Apr 17 11:54:46 servername syslogd 1.4.1: restart.

should i be looking somewhere else to figure out what happened?
 
Old 04-18-2011, 02:49 AM   #2
unSpawn
Moderator
 
Registered: May 2001
Posts: 29,415
Blog Entries: 55

Rep: Reputation: 3608Reputation: 3608Reputation: 3608Reputation: 3608Reputation: 3608Reputation: 3608Reputation: 3608Reputation: 3608Reputation: 3608Reputation: 3608Reputation: 3608
// Since you have posted many threads by now regarding one or more problematic servers it would be good to add references if this applies to one of those mentioned before IMO.

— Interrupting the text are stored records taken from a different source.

-- ==== Sys2Proof/Tests/Witnesses.lean ====
section
/-! SUPPORT. For every statement with hypotheses, a state and operands that meet them: one theorem for each clause. -/

set_option linter.unusedVariables false

open Sys2Proof.Machine

namespace Sys2Proof.Tests

theorem witness_StepIdles_1 : ∃ (s : State), s.pending = [] :=
⟨State.reset, by decide⟩

theorem witness_StepIdles_2 : ∃ (s : State), s.boot.inReset = true :=
⟨State.reset, by decide⟩

theorem witness_ResetRegisters_1 : ∃ (p : Nat × Word), p ∈ ([(0x21000010, 0xFFFFFFFF), (0x2100001C, 10000), (0x21000018,
      0), (0x22000000, 65535), (0x22000004, 65536), (0x22000008, 256), (0x23001010, 15), (0x2500010C, 100000),
      (0x25000000, 0), (0x26001000, 0), (0x26001008, 65536), (0x28000080, 0), (0x28000090, 0xFFFFFFFF), (0x28000094,
      0x1FFFFFF), (0x2800009C, 0), (0x29000000, 68), (0x29000004, 0), (0x29011000, 0x2222000), (0x29011004, 16384),
      (0x29011008, 0x40000), (0x2A000000, 2), (0x2A002000, 34), (0x2B000000, 12), (0x2B000008, 1000), (0x2C000000, 0),
      (0x2D000000, 0xFFFFFFFF), (0x2D000004, 7), (0x2E001018, 0), (0x2E00101C, 0), (0x2F000000, 32)] : List (Nat ×
      Word)) :=
⟨(0x21000010, 0xFFFFFFFF), by decide⟩

theorem witness_AlarmDefaults_1 : ∃ (s : State) (k : Nat), k < 64 :=
⟨State.reset, 39, by decide⟩

theorem witness_AlarmDefaults_2 : ∃ (k : Nat), k < 64 :=
⟨39, by decide⟩

theorem witness_LinkWriteRules_1 : ∃ (v : Half) (s : State), 63 < v.toNat :=
⟨64, State.reset, by decide⟩

theorem witness_QueueFifo_1 : ∃ (s t : State), step s = .next t :=
⟨{ State.reset with pending := [.pwrgdRise] }, State.reset.withPins fun p => { p with pwrgd := true }, rfl⟩

theorem witness_FusesHold_1 : ∃ (s t : State), step s = .next t :=
⟨{ State.reset with pending := [.pwrgdRise] }, State.reset.withPins fun p => { p with pwrgd := true }, rfl⟩

theorem witness_StepKeepsInvariant_1 : ∃ (s t : State), s.Inv ∧ step s = .next t :=
⟨{ State.reset with pending := [.pwrgdRise] }, State.reset.withPins fun p => { p with pwrgd := true }, ⟨⟨by decide, by
      decide⟩, by decide, by decide⟩, rfl⟩

set_option maxRecDepth 20000 in
theorem witness_AwlIllegalForms_1 : ∃ (c : CoreNo) (op : Byte) (i : AwlIn) (s : State), s.Fetches c.val op.toNat i ∧
      ((0x1D ≤ op.toNat ∧ op.toNat ≤ 0x1F) ∨ (0x30 ≤ op.toNat ∧ op.toNat ≤ 0x3F) ∨ (0x54 ≤ op.toNat ∧ op.toNat ≤ 0x5F) ∨
      (0x65 ≤ op.toNat ∧ op.toNat ≤ 0x6F) ∨ (0x73 ≤ op.toNat ∧ op.toNat ≤ 0x7F) ∨ (0x80 ≤ op.toNat ∧ op.toNat ≤ 0xEF))
      :=
⟨0, 0x1D, awlIn 0 2 0 5, holding 0x1D (awlIn 0 2 0 5) awlReady, ⟨by decide, by decide, by decide⟩, by decide⟩

set_option maxRecDepth 20000 in
theorem witness_AwlIllegalForms_2_nop : ∃ (c : CoreNo) (i : AwlIn) (s : State), s.Fetches c.val 0x00 i ∧ (amOf i ≠ 0 ∨ szOf i ≠ 0 ∨ modOf i ≠ 0 ∨ i.d16 ≠ 0) :=
  ⟨0, awlIn 0 0 1 0, holding 0x00 (awlIn 0 0 1 0) awlReady, ⟨by decide, by decide, by decide⟩, by decide⟩

set_option maxRecDepth 20000 in
theorem witness_AwlIllegalForms_2_sata : ∃ (c : CoreNo) (i : AwlIn) (s : State), s.Fetches c.val 0x26 i ∧ (amOf i ≠ 0 ∨ szOf i ≠ 0 ∨ modOf i ≠ 0 ∨ i.d16 ≠ 0) :=
  ⟨0, awlIn 0 0 1 0, holding 0x26 (awlIn 0 0 1 0) awlReady, ⟨by decide, by decide, by decide⟩, by decide⟩

set_option maxRecDepth 20000 in
theorem witness_AwlIllegalForms_2_abs : ∃ (c : CoreNo) (i : AwlIn) (s : State), s.Fetches c.val 0x28 i ∧ (amOf i ≠ 0 ∨ szOf i ≠ 0 ∨ modOf i ≠ 0 ∨ i.d16 ≠ 0) :=
  ⟨0, awlIn 0 0 1 0, holding 0x28 (awlIn 0 0 1 0) awlReady, ⟨by decide, by decide, by decide⟩, by decide⟩

set_option maxRecDepth 20000 in
theorem witness_AwlIllegalForms_2_neg : ∃ (c : CoreNo) (i : AwlIn) (s : State), s.Fetches c.val 0x29 i ∧ (amOf i ≠ 0 ∨ szOf i ≠ 0 ∨ modOf i ≠ 0 ∨ i.d16 ≠ 0) :=
  ⟨0, awlIn 0 0 1 0, holding 0x29 (awlIn 0 0 1 0) awlReady, ⟨by decide, by decide, by decide⟩, by decide⟩

set_option maxRecDepth 20000 in
theorem witness_AwlIllegalForms_2_clra : ∃ (c : CoreNo) (i : AwlIn) (s : State), s.Fetches c.val 0x2A i ∧ (amOf i ≠ 0 ∨ szOf i ≠ 0 ∨ modOf i ≠ 0 ∨ i.d16 ≠ 0) :=
  ⟨0, awlIn 0 0 1 0, holding 0x2A (awlIn 0 0 1 0) awlReady, ⟨by decide, by decide, by decide⟩, by decide⟩

set_option maxRecDepth 20000 in
theorem witness_AwlIllegalForms_2_ret : ∃ (c : CoreNo) (i : AwlIn) (s : State), s.Fetches c.val 0x51 i ∧ (amOf i ≠ 0 ∨ szOf i ≠ 0 ∨ modOf i ≠ 0 ∨ i.d16 ≠ 0) :=
  ⟨0, awlIn 0 0 1 0, holding 0x51 (awlIn 0 0 1 0) awlReady, ⟨by decide, by decide, by decide⟩, by decide⟩

set_option maxRecDepth 20000 in
theorem witness_AwlIllegalForms_2_rte : ∃ (c : CoreNo) (i : AwlIn) (s : State), s.Fetches c.val 0x52 i ∧ (amOf i ≠ 0 ∨ szOf i ≠ 0 ∨ modOf i ≠ 0 ∨ i.d16 ≠ 0) :=
  ⟨0, awlIn 0 0 1 0, holding 0x52 (awlIn 0 0 1 0) awlReady, ⟨by decide, by decide, by decide⟩, by decide⟩

set_option maxRecDepth 20000 in
theorem witness_AwlIllegalForms_2_mbar : ∃ (c : CoreNo) (i : AwlIn) (s : State), s.Fetches c.val 0x63 i ∧ (amOf i ≠ 0 ∨ szOf i ≠ 0 ∨ modOf i ≠ 0 ∨ i.d16 ≠ 0) :=
  ⟨0, awlIn 0 0 1 0, holding 0x63 (awlIn 0 0 1 0) awlReady, ⟨by decide, by decide, by decide⟩, by decide⟩

set_option maxRecDepth 20000 in
theorem witness_AwlIllegalForms_2_ibar : ∃ (c : CoreNo) (i : AwlIn) (s : State), s.Fetches c.val 0x64 i ∧ (amOf i ≠ 0 ∨ szOf i ≠ 0 ∨ modOf i ≠ 0 ∨ i.d16 ≠ 0) :=
  ⟨0, awlIn 0 0 1 0, holding 0x64 (awlIn 0 0 1 0) awlReady, ⟨by decide, by decide, by decide⟩, by decide⟩

set_option maxRecDepth 20000 in
theorem witness_AwlIllegalForms_2_wait : ∃ (c : CoreNo) (i : AwlIn) (s : State), s.Fetches c.val 0x72 i ∧ (amOf i ≠ 0 ∨ szOf i ≠ 0 ∨ modOf i ≠ 0 ∨ i.d16 ≠ 0) :=
  ⟨0, awlIn 0 0 1 0, holding 0x72 (awlIn 0 0 1 0) awlReady, ⟨by decide, by decide, by decide⟩, by decide⟩


set_option maxRecDepth 20000 in
theorem witness_AwlIllegalForms_3_ld : ∃ (c : CoreNo) (i : AwlIn) (s : State), s.Fetches c.val 0x01 i ∧ (szOf i = 3 ∨ 4 < modOf i) :=
  ⟨0, awlIn 0 2 5 0, holding 0x01 (awlIn 0 2 5 0) awlReady, ⟨by decide, by decide, by decide⟩, by decide⟩

set_option maxRecDepth 20000 in
theorem witness_AwlIllegalForms_3_ldu : ∃ (c : CoreNo) (i : AwlIn) (s : State), s.Fetches c.val 0x02 i ∧ (szOf i = 3 ∨ 4 < modOf i) :=
  ⟨0, awlIn 0 2 5 0, holding 0x02 (awlIn 0 2 5 0) awlReady, ⟨by decide, by decide, by decide⟩, by decide⟩

set_option maxRecDepth 20000 in
theorem witness_AwlIllegalForms_3_add : ∃ (c : CoreNo) (i : AwlIn) (s : State), s.Fetches c.val 0x08 i ∧ (szOf i = 3 ∨ 4 < modOf i) :=
  ⟨0, awlIn 0 2 5 0, holding 0x08 (awlIn 0 2 5 0) awlReady, ⟨by decide, by decide, by decide⟩, by decide⟩

set_option maxRecDepth 20000 in
theorem witness_AwlIllegalForms_3_adc : ∃ (c : CoreNo) (i : AwlIn) (s : State), s.Fetches c.val 0x09 i ∧ (szOf i = 3 ∨ 4 < modOf i) :=
  ⟨0, awlIn 0 2 5 0, holding 0x09 (awlIn 0 2 5 0) awlReady, ⟨by decide, by decide, by decide⟩, by decide⟩

set_option maxRecDepth 20000 in
theorem witness_AwlIllegalForms_3_sub : ∃ (c : CoreNo) (i : AwlIn) (s : State), s.Fetches c.val 0x0A i ∧ (szOf i = 3 ∨ 4 < modOf i) :=
  ⟨0, awlIn 0 2 5 0, holding 0x0A (awlIn 0 2 5 0) awlReady, ⟨by decide, by decide, by decide⟩, by decide⟩

set_option maxRecDepth 20000 in
theorem witness_AwlIllegalForms_3_sbc : ∃ (c : CoreNo) (i : AwlIn) (s : State), s.Fetches c.val 0x0B i ∧ (szOf i = 3 ∨ 4 < modOf i) :=
  ⟨0, awlIn 0 2 5 0, holding 0x0B (awlIn 0 2 5 0) awlReady, ⟨by decide, by decide, by decide⟩, by decide⟩

set_option maxRecDepth 20000 in
theorem witness_AwlIllegalForms_3_cmp : ∃ (c : CoreNo) (i : AwlIn) (s : State), s.Fetches c.val 0x0C i ∧ (szOf i = 3 ∨ 4 < modOf i) :=
  ⟨0, awlIn 0 2 5 0, holding 0x0C (awlIn 0 2 5 0) awlReady, ⟨by decide, by decide, by decide⟩, by decide⟩

set_option maxRecDepth 20000 in
theorem witness_AwlIllegalForms_3_and : ∃ (c : CoreNo) (i : AwlIn) (s : State), s.Fetches c.val 0x0D i ∧ (szOf i = 3 ∨ 4 < modOf i) :=
  ⟨0, awlIn 0 2 5 0, holding 0x0D (awlIn 0 2 5 0) awlReady, ⟨by decide, by decide, by decide⟩, by decide⟩

set_option maxRecDepth 20000 in
theorem witness_AwlIllegalForms_3_or : ∃ (c : CoreNo) (i : AwlIn) (s : State), s.Fetches c.val 0x0E i ∧ (szOf i = 3 ∨ 4 < modOf i) :=
  ⟨0, awlIn 0 2 5 0, holding 0x0E (awlIn 0 2 5 0) awlReady, ⟨by decide, by decide, by decide⟩, by decide⟩

set_option maxRecDepth 20000 in
theorem witness_AwlIllegalForms_3_xor : ∃ (c : CoreNo) (i : AwlIn) (s : State), s.Fetches c.val 0x0F i ∧ (szOf i = 3 ∨ 4 < modOf i) :=
  ⟨0, awlIn 0 2 5 0, holding 0x0F (awlIn 0 2 5 0) awlReady, ⟨by decide, by decide, by decide⟩, by decide⟩

set_option maxRecDepth 20000 in
theorem witness_AwlIllegalForms_3_shl : ∃ (c : CoreNo) (i : AwlIn) (s : State), s.Fetches c.val 0x10 i ∧ (szOf i = 3 ∨ 4 < modOf i) :=
  ⟨0, awlIn 0 2 5 0, holding 0x10 (awlIn 0 2 5 0) awlReady, ⟨by decide, by decide, by decide⟩, by decide⟩

set_option maxRecDepth 20000 in
theorem witness_AwlIllegalForms_3_shr : ∃ (c : CoreNo) (i : AwlIn) (s : State), s.Fetches c.val 0x11 i ∧ (szOf i = 3 ∨ 4 < modOf i) :=
  ⟨0, awlIn 0 2 5 0, holding 0x11 (awlIn 0 2 5 0) awlReady, ⟨by decide, by decide, by decide⟩, by decide⟩

set_option maxRecDepth 20000 in
theorem witness_AwlIllegalForms_3_asr : ∃ (c : CoreNo) (i : AwlIn) (s : State), s.Fetches c.val 0x12 i ∧ (szOf i = 3 ∨ 4 < modOf i) :=
  ⟨0, awlIn 0 2 5 0, holding 0x12 (awlIn 0 2 5 0) awlReady, ⟨by decide, by decide, by decide⟩, by decide⟩

set_option maxRecDepth 20000 in
theorem witness_AwlIllegalForms_3_rol : ∃ (c : CoreNo) (i : AwlIn) (s : State), s.Fetches c.val 0x13 i ∧ (szOf i = 3 ∨ 4 < modOf i) :=
  ⟨0, awlIn 0 2 5 0, holding 0x13 (awlIn 0 2 5 0) awlReady, ⟨by decide, by decide, by decide⟩, by decide⟩

set_option maxRecDepth 20000 in
theorem witness_AwlIllegalForms_3_tst : ∃ (c : CoreNo) (i : AwlIn) (s : State), s.Fetches c.val 0x14 i ∧ (szOf i = 3 ∨ 4 < modOf i) :=
  ⟨0, awlIn 0 2 5 0, holding 0x14 (awlIn 0 2 5 0) awlReady, ⟨by decide, by decide, by decide⟩, by decide⟩

set_option maxRecDepth 20000 in
theorem witness_AwlIllegalForms_3_mul : ∃ (c : CoreNo) (i : AwlIn) (s : State), s.Fetches c.val 0x16 i ∧ (szOf i = 3 ∨ 4 < modOf i) :=
  ⟨0, awlIn 0 2 5 0, holding 0x16 (awlIn 0 2 5 0) awlReady, ⟨by decide, by decide, by decide⟩, by decide⟩

set_option maxRecDepth 20000 in
theorem witness_AwlIllegalForms_3_mulh : ∃ (c : CoreNo) (i : AwlIn) (s : State), s.Fetches c.val 0x17 i ∧ (szOf i = 3 ∨ 4 < modOf i) :=
  ⟨0, awlIn 0 2 5 0, holding 0x17 (awlIn 0 2 5 0) awlReady, ⟨by decide, by decide, by decide⟩, by decide⟩

set_option maxRecDepth 20000 in
theorem witness_AwlIllegalForms_3_divu : ∃ (c : CoreNo) (i : AwlIn) (s : State), s.Fetches c.val 0x1B i ∧ (szOf i = 3 ∨ 4 < modOf i) :=
  ⟨0, awlIn 0 2 5 0, holding 0x1B (awlIn 0 2 5 0) awlReady, ⟨by decide, by decide, by decide⟩, by decide⟩

set_option maxRecDepth 20000 in
theorem witness_AwlIllegalForms_3_divs : ∃ (c : CoreNo) (i : AwlIn) (s : State), s.Fetches c.val 0x1C i ∧ (szOf i = 3 ∨ 4 < modOf i) :=
  ⟨0, awlIn 0 2 5 0, holding 0x1C (awlIn 0 2 5 0) awlReady, ⟨by decide, by decide, by decide⟩, by decide⟩


set_option maxRecDepth 20000 in
theorem witness_AwlIllegalForms_4 : ∃ (c : CoreNo) (i : AwlIn) (s : State), s.Fetches c.val 0x03 i ∧ (amOf i = 0 ∨ szOf
      i = 3 ∨ 4 < modOf i) :=
⟨0, awlIn 0 2 0 0, holding 0x03 (awlIn 0 2 0 0) awlReady, ⟨by decide, by decide, by decide⟩, by decide⟩

set_option maxRecDepth 20000 in
theorem witness_AwlIllegalForms_5 : ∃ (c : CoreNo) (i : AwlIn) (s : State), s.Fetches c.val 0x04 i ∧ (szOf i < 2 ∨ (szOf
      i = 3 ∧ amOf i = 0) ∨ modOf i ≠ 0) :=
⟨0, awlIn 0 3 0 0, holding 0x04 (awlIn 0 3 0 0) awlReady, ⟨by decide, by decide, by decide⟩, by decide⟩

set_option maxRecDepth 20000 in
theorem witness_AwlIllegalForms_6 : ∃ (c : CoreNo) (i : AwlIn) (s : State), s.Fetches c.val 0x05 i ∧ (amOf i = 0 ∨ szOf
      i < 2 ∨ modOf i ≠ 0) :=
⟨0, awlIn 0 2 0 0, holding 0x05 (awlIn 0 2 0 0) awlReady, ⟨by decide, by decide, by decide⟩, by decide⟩

set_option maxRecDepth 20000 in
theorem witness_AwlIllegalForms_7 : ∃ (c : CoreNo) (i : AwlIn) (s : State), s.Fetches c.val 0x06 i ∧ (amOf i ≠ 0 ∨ szOf
      i ≠ 2 ∨ 4 < modOf i ∨ 4 < d16Of i) :=
⟨0, awlIn 0 2 0 5, holding 0x06 (awlIn 0 2 0 5) awlReady, ⟨by decide, by decide, by decide⟩, by decide⟩

set_option maxRecDepth 20000 in
theorem witness_AwlIllegalForms_8 : ∃ (c : CoreNo) (i : AwlIn) (s : State), s.Fetches c.val 0x07 i ∧ (amOf i ≠ 0 ∨ szOf
      i ≠ 2 ∨ 4 < modOf i) :=
⟨0, awlIn 0 1 0 5, holding 0x07 (awlIn 0 1 0 5) awlReady, ⟨by decide, by decide, by decide⟩, by decide⟩

set_option maxRecDepth 20000 in
theorem witness_AwlIllegalForms_9 : ∃ (c : CoreNo) (i : AwlIn) (s : State), s.Fetches c.val 0x15 i ∧ (amOf i = 0 ∨ szOf
      i ≠ 2 ∨ 4 < modOf i) :=
⟨0, awlIn 0 2 0 5, holding 0x15 (awlIn 0 2 0 5) awlReady, ⟨by decide, by decide, by decide⟩, by decide⟩

set_option maxRecDepth 20000 in
theorem witness_AwlIllegalForms_10 : ∃ (c : CoreNo) (i : AwlIn) (s : State), s.Fetches c.val 0x18 i ∧ (amOf i ≠ 0 ∨ 1 <
      szOf i ∨ 4 < modOf i ∨ i.d16 ≠ 0) :=
⟨0, awlIn 0 2 0 0, holding 0x18 (awlIn 0 2 0 0) awlReady, ⟨by decide, by decide, by decide⟩, by decide⟩

set_option maxRecDepth 20000 in
theorem witness_AwlIllegalForms_11_push : ∃ (c : CoreNo) (i : AwlIn) (s : State), s.Fetches c.val 0x19 i ∧ (amOf i ≠ 0 ∨ szOf i ≠ 2 ∨ 4 < modOf i ∨ i.d16 ≠ 0) :=
  ⟨0, awlIn 0 2 0 5, holding 0x19 (awlIn 0 2 0 5) awlReady, ⟨by decide, by decide, by decide⟩, by decide⟩

set_option maxRecDepth 20000 in
theorem witness_AwlIllegalForms_11_pop : ∃ (c : CoreNo) (i : AwlIn) (s : State), s.Fetches c.val 0x1A i ∧ (amOf i ≠ 0 ∨ szOf i ≠ 2 ∨ 4 < modOf i ∨ i.d16 ≠ 0) :=
  ⟨0, awlIn 0 2 0 5, holding 0x1A (awlIn 0 2 0 5) awlReady, ⟨by decide, by decide, by decide⟩, by decide⟩


set_option maxRecDepth 20000 in
theorem witness_AwlIllegalForms_12_mpy : ∃ (c : CoreNo) (i : AwlIn) (s : State), s.Fetches c.val 0x20 i ∧ (szOf i ≠ 2 ∨ 1 < modOf i) :=
  ⟨0, awlIn 0 2 2 5, holding 0x20 (awlIn 0 2 2 5) awlReady, ⟨by decide, by decide, by decide⟩, by decide⟩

That said your log looks too clean unless the machine saw no activity at all and no subsystems and services log to syslog or syslog was dead for some time. If the syslog restarts correspond with any log rotation (check /etc/cron.*, /var/log/cron, /etc/logrotate.d?, /var/lib/logrotate.status) do check the /var/log/[logfilename].1(.gz?) in addition to /var/log/[logfilename]. A quick way to get an overview and find any anomalies could be to run Logwatch with the --archives and --range Yesterday on all logs. Do check 'lastlog; lastb; last' for any logins just in case. Apart from /var/log/{kernel,messages,secure,cron,maillog} whatever logs you check depends on what services the machine provides. Be sure to reply verbosely if you find anything "interesting".
 
Old 04-18-2011, 06:28 AM   #3
anon091
Senior Member
 
Registered: Jun 2009
Posts: 1,795

Original Poster
Rep: Reputation: 49
hey unSpawn, it is one of those servers, it just has samba shares pushing 2TB of data.

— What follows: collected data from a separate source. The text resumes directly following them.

-- ==== Sys2Proof/Machine/Operands.lean ====
section
/-! DEFINITION. Operand assembly (30_encoding.md R64, R65), the buffers each command uses (20_memory.md R50), and the
validation of a command's flags and lengths (41_sequencer.md R89). -/

namespace Sys2Proof.Machine

/-- The operands of a command as byte strings (R65). -/
structure Operands where
  /-- `K`. -/
  key : Bytes
  /-- `IV`, or the nonce `N`. -/
  iv : Bytes
  /-- `A`. -/
  aad : Bytes
  /-- `IN`. -/
  inp : Bytes
  /-- `TIN`. -/
  tin : Bytes
  deriving DecidableEq, Repr

/-- The command's mode uses an IV or nonce: every mode but ECB (R64). -/
def usesIv (i : Instr) : Bool := decide (i.mode ≠ .ecb)

/-- The command is one of the authenticated modes CCM and GCM. -/
def isAead (i : Instr) : Bool := decide (i.mode = .ccm ∨ i.mode = .gcm)

/-- The command reads associated data: CCM and GCM with `AADP = 1` (R65). -/
def usesAad (i : Instr) : Bool := isAead i && i.aadp

/-- The command reads a supplied tag: `CCM.DEC` and `GCM.DEC` (R65). -/
def readsTag (i : Instr) : Bool := isAead i && decide (i.dir = .dec)

/-- The command writes a tag: `CCM.ENC` and `GCM.ENC` (R50). -/
def writesTag (i : Instr) : Bool := isAead i && decide (i.dir = .enc)

/-- The key buffer `[KEY_ADDR, +KEY_LEN)` (R50). -/
def Params.keyBuf (c : Params) : Region := { base := c.keyAddr.toNat, len := c.keyLen.toNat }
/-- The IV or nonce buffer `[IV_ADDR, +IV_LEN)` (R50). -/
def Params.ivBuf (c : Params) : Region := { base := c.ivAddr.toNat, len := c.ivLen.toNat }
/-- The AAD buffer `[AAD_ADDR, +AAD_LEN)` (R50). -/
def Params.aadBuf (c : Params) : Region := { base := c.aadAddr.toNat, len := c.aadLen.toNat }
/-- The payload buffer `[SRC_ADDR, +n)` (R50). -/
def Params.srcBuf (c : Params) : Region := { base := c.srcAddr.toNat, len := c.srcLen.toNat }
/-- The output buffer `[DST_ADDR, +L)` (R50). -/
def Params.dstBuf (c : Params) (l : Nat) : Region := { base := c.dstAddr.toNat, len := l }
/-- The tag buffer `[TAG_ADDR, +16)` (R50). -/
def Params.tagBuf (c : Params) : Region := { base := c.tagAddr.toNat, len := Config.tagBytes }

/-- The byte string a buffer holds (R45). -/
def Region.fetch (m : List Host.Cell) (r : Region) : Bytes := Memory.readBytes m r.base r.len

/-- Operand assembly (R65); an operand the command does not use is empty. -/
def operands (i : Instr) (c : Params) (m : List Host.Cell) : Operands :=
  { key := c.keyBuf.fetch m
    iv := if usesIv i then c.ivBuf.fetch m else []
    aad := if usesAad i then c.aadBuf.fetch m else []
    inp := c.srcBuf.fetch m
    tin := if readsTag i then c.tagBuf.fetch m else [] }

/-- The input buffers of a command other than the payload (R50). -/
def sideBufs (i : Instr) (c : Params) : List Region :=
  [c.keyBuf] ++ (if usesIv i then [c.ivBuf] else []) ++ (if usesAad i then [c.aadBuf] else [])
    ++ (if readsTag i then [c.tagBuf] else [])

/-- The input buffers of a command (R50 column reads). -/
def readBufs (i : Instr) (c : Params) : List Region := c.srcBuf :: sideBufs i c

/-- The output buffers of a command whose output is `l` bytes long (R50 column writes). -/
def writeBufs (i : Instr) (c : Params) (l : Nat) : List Region :=
  c.dstBuf l :: (if writesTag i then [c.tagBuf] else [])

/-- Tests 2 to 10 of R89, in order: the first that holds gives the error. -/
def validate (i : Instr) (c : Params) : Option Err :=
  if i.mode ≠ .ecb ∧ i.ivp = false then some .missingRequiredParameter
  else if (i.mode = .ccm ∨ i.mode = .gcm) ∧ i.dir = .dec ∧ i.tagp = false then some .missingRequiredParameter
  else if ¬(c.keyLen.toNat = 16 ∨ c.keyLen.toNat = 24 ∨ c.keyLen.toNat = 32) then some .invalidKeyLength
  else if (i.mode = .cbc ∨ i.mode = .cfb ∨ i.mode = .ofb ∨ i.mode = .ctr ∨ i.mode = .cts) ∧ c.ivLen.toNat ≠ 16 then
    some .invalidIVLength
  else if i.mode = .gcm ∧ c.ivLen.toNat = 0 then some .invalidIVLength
  else if i.mode = .ccm ∧ ¬(7 ≤ c.ivLen.toNat ∧ c.ivLen.toNat ≤ 13) then some .invalidIVLength
  else if i.mode = .ccm ∧ 2 ^ (8 * (15 - c.ivLen.toNat)) ≤ c.srcLen.toNat then some .invalidIVLength
  else if i.mode = .cts ∧ c.srcLen.toNat < 16 then some .shortInputForCTS
  else if (i.mode = .ecb ∨ i.mode = .cbc) ∧ i.dir = .dec ∧ (c.srcLen.toNat = 0 ∨ c.srcLen.toNat % 16 ≠ 0) then
    some .invalidPadding
  else none

/-- R89 whole: test 1 on the command word, then tests 2 to 10. -/
def checkCommand (w : Word) (c : Params) : Option Err :=
  match decode w with
  | .error _ => some .illegalCommand
  | .ok i => validate i c

end Sys2Proof.Machine
end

The server is down now running file system checks, so i'll check those logs back and see if i can find anything "interesting" when its back up.
 
Old 04-19-2011, 04:52 AM   #4
anon091
Senior Member
 
Registered: Jun 2009
Posts: 1,795

Original Poster
Rep: Reputation: 49
The server is finally back up, going to look at the logs now.

I do notice when looking in /proc/mdstat, it shows the following. I'm guessing when my system went down hard, something got messed up, but I dont understand what exactly its doing by resyncing. All my data on md0 and md1 appears to be there. Does anyone know what its doing exactly?

Personalities : [raid1]
read_ahead 1024 sectors
Event: 2
md0 : active raid1 sdb1[1] sda1[0]
859549696 blocks [2/2] [UU]
resync=DELAYED
md1 : active raid1 sdb2[1] sda2[0]
859533632 blocks [2/2] [UU]
[>....................] resync = 2.1% (18808576/859533632) finish=1404.8min speed=9971K/sec
unused devices: <none>

---------- Post added 04-19-11 at 05:53 AM ----------

Also, what happens if people start adding data to the server before these resyncings finish? will that cause problems?
 
Old 04-19-2011, 09:30 AM   #5
anon091
Senior Member
 
Registered: Jun 2009
Posts: 1,795

Original Poster
Rep: Reputation: 49
looking through my cron log, i see activity (i have a script that runs every minute) that leads me to believe the server was up till Apr 17 04:29:01, as thats the last event till after i brought it back up at 11:54. nothing in the samba log other than samba restarting around 11:54, nothing in secure, dont have a kernel log to look in, maillog doesn't show anything useful from what i can tell.
 
Old 04-19-2011, 05:48 PM   #6
unSpawn
Moderator
 
Registered: May 2001
Posts: 29,415
Blog Entries: 55

Rep: Reputation: 3608Reputation: 3608Reputation: 3608Reputation: 3608Reputation: 3608Reputation: 3608Reputation: 3608Reputation: 3608Reputation: 3608Reputation: 3608Reputation: 3608
As you haven't confirmed cron schedule, log rotation, existence of and contents of logrotated logs, anything Logwatch could have reported, auth database records, nor any nfo wrt services the machine provides there is literally nothing for me to diagnose or help you with. Bummer. I suggest you set up watches like atop process logging, syslog markers to at least get a "ping" of it being alive and maybe run Monit or Nagios to keep a watch on the machine and or services.
 
Old 04-20-2011, 09:52 AM   #7
anon091
Senior Member
 
Registered: Jun 2009
Posts: 1,795

Original Poster
Rep: Reputation: 49
The only things cron'd on that server that would have ran around that time is the task i mentioned in that log post. I checked all the cron files as you suggested. Doesnt the log rotate just rotate the log files within /var/log, which i looked through them all already in my previous post.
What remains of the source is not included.